Records from a dataset
-- ==== Sys2Proof/Machine/Index.lean ====
section
/-!
DEFINITION. The hash index of an object store (12 R434-R441): entries, the two buckets of a key, lookup,
displacement, and the count of valid entries.
-/

namespace Sys2Proof.Machine

/-! ### Entries (R435) -/

structure IdxEntry where
  key    : Nat
  loc    : Nat
  len    : Nat
  heap   : Nat
  k      : Nat
  m      : Nat
  digest : Nat
  deriving DecidableEq, Repr

def IdxEntry.bits (e : IdxEntry) : Nat :=
  let low := pack [(128, e.key), (40, e.loc), (32, e.len), (10, e.heap), (5, e.k), (4, e.m), (3, e.digest),
    (1, 1), (1, 0)]
  low + crc32c (leBytes 28 low) * 2 ^ 224

def entryOf (w : Nat) : IdxEntry :=
  { key := fld w 0 128, loc := fld w 128 40, len := fld w 168 32, heap := fld w 200 10, k := fld w 210 5,
    m := fld w 215 4, digest := fld w 219 3 }

def entryValid (w : Nat) : Bool := w.testBit 222

def entryGood (w : Nat) : Bool := decide (crc32c (leBytes 28 w) = fld w 224 32)

/-- Units of the record that an entry names. -/
def IdxEntry.units (e : IdxEntry) : Nat := recUnits e.len e.k e.m

/-! ### Buckets (R434, R436, R440) -/

def slotAt (x : LineData) (i : Nat) : Nat := fld x.toNat (256 * i) 256

def openSlot (x : LineData) : Option Nat := (upTo 8).find? (fun i => !entryValid (slotAt x i))

/-- The slot that holds a valid entry of a key. -/
def slotOfKey (key : Nat) (x : LineData) : Option Nat :=
  (upTo 8).find? (fun i =>
    let w := slotAt x i
    entryValid w && entryGood w && decide (fld w 0 128 = key))

def bucket1 (b key : Nat) : Nat := crc32c (keyBytes key) % b

def bucket2 (b key : Nat) : Nat := (bucket1 b key + 1 + fld (keyHash key) 0 32 % (b - 1)) % b

/-- Slots of a bucket whose entry's ECRC fails. -/
def badEntries (x : LineData) : List Nat := (upTo 8).filter (fun i => entryValid (slotAt x i) && !entryGood (slotAt x i))

/-- One event for each slot whose ECRC fails; a slot that has been logged is logged again only after it is written (R440). -/
def Dev.noteBad (d : Dev) (id b : Nat) (l : List Nat) : Dev :=
  d.each (l.filter (fun i => !d.obj.badSlots.contains (id, b, i))) (fun d i =>
    { d with obj := { d.obj with badSlots := (id, b, i) :: d.obj.badSlots } }.event (evEngine 1))

/-- A command's end: its status and result. -/
abbrev Stop := Nat × Nat

/-- The poisoned input of an engine: the offset of its first poisoned byte. -/
def stopPoison (off : Nat) : Stop := (stPoisonConsumed, off)

/-- Read a bucket through the cache; its bad entries are logged. -/
def Dev.bucket (d : Dev) (ans : Answers) (id : Nat) (r : Region) (b : Nat) : Dev × (Stop ⊕ LineData) :=
  let (d, x) := d.loadLine ans r id b 0xF
  if x.macFail then (d, .inl (stMacFail, 0))
  else if x.poison ≠ 0 then (d, .inl (stopPoison (64 * (secs x.poison).headD 0)))
  else (d.noteBad id b (badEntries x.data), .inr x.data)

/-- Write a 32 B entry into a slot of a bucket. -/
def Dev.putEntry (d : Dev) (ans : Answers) (id : Nat) (r : Region) (b i w : Nat) : Dev :=
  { d with obj := { d.obj with badSlots := d.obj.badSlots.filter (· != (id, b, i)) } }.storeSector ans r id b (i / 2)
    (32 * (i % 2)) (leBytes 32 w) false

/-! ### Bucket locks (R437) -/

/-- The index of a command: P0 [9:0]. -/
def indexId (x : Exec) : Nat := x.pn 0 0 10

/-- The object key: P1, P2. -/
def objKey (x : Exec) : Nat := (x.p 1).toNat + (x.p 2).toNat * 2 ^ 64

/-- Buckets that an OBJ_PUT holds from its lookup to its entry write. -/
def Dev.lockedBuckets (d : Dev) (id : Nat) (r : Region) : List Nat :=
  (d.q.exec.filter (fun y => y.opcode == 0x30 && y.parked && indexId y == id)).flatMap (fun y =>
    [bucket1 r.buckets (objKey y), bucket2 r.buckets (objKey y)])

def Dev.keyFree (d : Dev) (id : Nat) (r : Region) (key : Nat) : Bool :=
  let l := d.lockedBuckets id r
  !l.contains (bucket1 r.buckets key) && !l.contains (bucket2 r.buckets key)

/-! ### Lookup (R437, R439) -/

/-- A slot of an index and the entry in it. -/
structure Slot where
  bucket : Nat
  slot   : Nat
  entry  : Nat
  deriving DecidableEq, Repr

/-- Both buckets of a key, read in ascending order. -/
def Dev.buckets (d : Dev) (ans : Answers) (id : Nat) (r : Region) (key : Nat) :
    Dev × (Stop ⊕ (LineData × LineData)) :=
  let b1 := bucket1 r.buckets key
  let b2 := bucket2 r.buckets key
  match d.bucket ans id r (min b1 b2) with
  | (d, .inl e) => (d, .inl e)
  | (d, .inr x) =>
    match d.bucket ans id r (max b1 b2) with
    | (d, .inl e) => (d, .inl e)
    | (d, .inr y) => (d, .inr (if b1 ≤ b2 then (x, y) else (y, x)))

/-- Valid entries of an index. -/
def Dev.indexEntries (d : Dev) (id : Nat) : Nat := tget 0 d.obj.counts id

def Dev.uncountEntry (d : Dev) (id : Nat) : Dev :=
  { d with obj := { d.obj with counts := tset 0 d.obj.counts id (d.indexEntries id - 1) } }

/-- Free the second copy of an R439 pair. The recount counts both copies; until it has run, the kept count holds only one. -/
def Dev.freeCopy (d : Dev) (ans : Answers) (id : Nat) (r : Region) (b i : Nat) : Dev :=
  (d.putEntry ans id r b i 0).when (!d.obj.recount) (·.uncountEntry id)

/-- The entry of a key; an identical copy in the second bucket is freed. -/
def Dev.lookup (d : Dev) (ans : Answers) (id : Nat) (r : Region) (key : Nat) : Dev × (Stop ⊕ Option Slot) :=
  let b1 := bucket1 r.buckets key
  let b2 := bucket2 r.buckets key
  match d.buckets ans id r key with
  | (d, .inl e) => (d, .inl e)
  | (d, .inr (x, y)) =>
    match slotOfKey key x, slotOfKey key y with
    | some i, some j =>
      let d := if slotAt x i = slotAt y j then d.freeCopy ans id r b2 j else d
      (d, .inr (some ⟨b1, i, slotAt x i⟩))
    | some i, none => (d, .inr (some ⟨b1, i, slotAt x i⟩))
    | none, some j => (d, .inr (some ⟨b2, j, slotAt y j⟩))
    | none, none => (d, .inr none)

/-- Both buckets of a key hold the same entry of it, so that a lookup writes an index line. -/
def Dev.hasPair (d : Dev) (ans : Answers) (id : Nat) (r : Region) (key : Nat) : Bool :=
  match (d.buckets ans id r key).2 with
  | .inl _ => false
  | .inr (x, y) =>
    match slotOfKey key x, slotOfKey key y with
    | some i, some j => decide (slotAt x i = slotAt y j)
    | _, _ => false

/-! ### Displacement (R438) -/

/-- A bucket to visit, and the moves that lead to it: bucket and slot of each entry moved. -/
structure Visit where
  bucket : Nat
  path   : List (Nat × Nat)
  deriving DecidableEq, Repr

/-- The other bucket of the entry in each slot of a full bucket. -/
def nextSteps (n : Nat) (s : Visit) (x : LineData) : List Visit :=
  if 4 ≤ s.path.length then []
  else
    (upTo 8).filterMap (fun i =>
      let w := slotAt x i
      if entryGood w then
        let key := fld w 0 128
        let b1 := bucket1 n key
        some { bucket := if s.bucket = b1 then bucket2 n key else b1, path := s.path ++ [(s.bucket, i)] }
      else none)

/-- What an operation that needs a slot finds: one, none, a bucket that another operation holds (R437), an index line of
the path whose write EXPOSED refuses (04 R167), or a bucket that stops it (08 R313, R314). -/
inductive Found (α : Type) where
  | slot (x : α)
  | full
  | locked
  | refused
  | stops (st : Stop)
  deriving DecidableEq, Repr

/-- Breadth-first search over at most 1,024 buckets: moves, and the free slot at their end. A step takes one bucket off
the list, and each bucket visited adds at most 8. -/
def search (ans : Answers) (id : Nat) (r : Region) :
    Nat → List Visit → List Nat → Dev → Dev × Found (List (Nat × Nat) × Nat × Nat)
  | 0, _, _, d => (d, .full)
  | _, [], _, d => (d, .full)
  | n + 1, s :: l, seen, d =>
    if seen.contains s.bucket then search ans id r n l seen d
    else if 1024 ≤ seen.length then (d, .full)
    else if (d.lockedBuckets id r).contains s.bucket then (d, .locked)
    else
      match d.bucket ans id r s.bucket with
      | (d, .inl st) => (d, .stops st)
      | (d, .inr x) =>
        match openSlot x with
        | some i =>
          if s.path.any (fun p => d.writeRefused r id p.1) || d.writeRefused r id s.bucket then (d, .refused)
          else (d, .slot (s.path, s.bucket, i))
        | none => search ans id r n (l ++ nextSteps r.buckets s x) (s.bucket :: seen) d

/-- One move: the entry goes into its new slot, then its old slot is freed. -/
def Dev.moveEntry (d : Dev) (ans : Answers) (id : Nat) (r : Region) (src dst : Nat × Nat) : Dev :=
  match d.bucket ans id r src.1 with
  | (d, .inl _) => d
  | (d, .inr x) =>
    (d.putEntry ans id r dst.1 dst.2 (slotAt x src.2)).putEntry ans id r src.1 src.2 0

/-- Apply a path from its far end; the slot it frees. -/
def Dev.applyPath (d : Dev) (ans : Answers) (id : Nat) (r : Region) (path : List (Nat × Nat))
    (last : Nat × Nat) : Dev × Nat × Nat :=
  let all := path ++ [last]
  (((path.zip (all.drop 1)).reverse).foldl (fun d m => d.moveEntry ans id r m.1 m.2) d, all.headD last)

/-- A free slot for a new key: in its first bucket, its second, or by displacement. -/
def Dev.makeSlot (d : Dev) (ans : Answers) (id : Nat) (r : Region) (key : Nat) : Dev × Found (Nat × Nat) :=
  if 2 ^ 32 ≤ d.indexEntries id then (d, .full)
  else
    let b1 := bucket1 r.buckets key
    let b2 := bucket2 r.buckets key
    match d.buckets ans id r key with
    | (d, .inl st) => (d, .stops st)
    | (d, .inr (x, y)) =>
      match openSlot x, openSlot y with
      | some i, _ => (d, .slot (b1, i))
      | none, some j => (d, .slot (b2, j))
      | none, none =>
        match search ans id r (8 * 1024 + 2) [⟨b1, []⟩, ⟨b2, []⟩] [] d with
        | (d, .slot (path, b, i)) =>
          let (d, p) := d.applyPath ans id r path (b, i)
          (d, .slot p)
        | (d, .full) => (d, .full)
        | (d, .locked) => (d, .locked)
        | (d, .refused) => (d, .refused)
        | (d, .stops st) => (d, .stops st)

/-! ### Counts and events (R441) -/

/-- A new valid entry; the first past 90 % is logged. -/
def Dev.countEntry (d : Dev) (id : Nat) (r : Region) : Dev :=
  let n := d.indexEntries id + 1
  let d := { d with obj := { d.obj with counts := tset 0 d.obj.counts id n } }
  if 9 * (8 * r.buckets) < 10 * n ∧ d.obj.over90.contains id = false then
    { d with obj := { d.obj with over90 := id :: d.obj.over90 } }.event (evEngine 2)
  else d

/-- A command ends with INDEX_FULL: at most one event per index per second. -/
def Dev.indexFull (d : Dev) (id : Nat) : Dev :=
  let (ok, last) := onceEvery d.obj.fullAt id d.now secNs
  let d := { d with obj := { d.obj with fullAt := last } }
  if ok then d.event (evEngine 3) else d

/-- Free the slot of an entry, and its units (R451). -/
def Dev.deleteEntry (d : Dev) (ans : Answers) (id : Nat) (r : Region) (s : Slot) : Dev :=
  let e := entryOf s.entry
  ((d.putEntry ans id r s.bucket s.slot 0).uncountEntry id).addUnits e.heap e.loc (-(e.units : Int))

end Sys2Proof.Machine
end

■ **The problem**: In the data above, find the line with "structure IdxEntry where" and the line with "def openSlot (x". Retype both, plus every line between them, exactly.

■ **Task result**:
structure IdxEntry where
  key    : Nat
  loc    : Nat
  len    : Nat
  heap   : Nat
  k      : Nat
  m      : Nat
  digest : Nat
  deriving DecidableEq, Repr

def IdxEntry.bits (e : IdxEntry) : Nat :=
  let low := pack [(128, e.key), (40, e.loc), (32, e.len), (10, e.heap), (5, e.k), (4, e.m), (3, e.digest),
    (1, 1), (1, 0)]
  low + crc32c (leBytes 28 low) * 2 ^ 224

def entryOf (w : Nat) : IdxEntry :=
  { key := fld w 0 128, loc := fld w 128 40, len := fld w 168 32, heap := fld w 200 10, k := fld w 210 5,
    m := fld w 215 4, digest := fld w 219 3 }

def entryValid (w : Nat) : Bool := w.testBit 222

def entryGood (w : Nat) : Bool := decide (crc32c (leBytes 28 w) = fld w 224 32)

/-- Units of the record that an entry names. -/
def IdxEntry.units (e : IdxEntry) : Nat := recUnits e.len e.k e.m

/-! ### Buckets (R434, R436, R440) -/

def slotAt (x : LineData) (i : Nat) : Nat := fld x.toNat (256 * i) 256

def openSlot (x : LineData) : Option Nat := (upTo 8).find? (fun i => !entryValid (slotAt x i))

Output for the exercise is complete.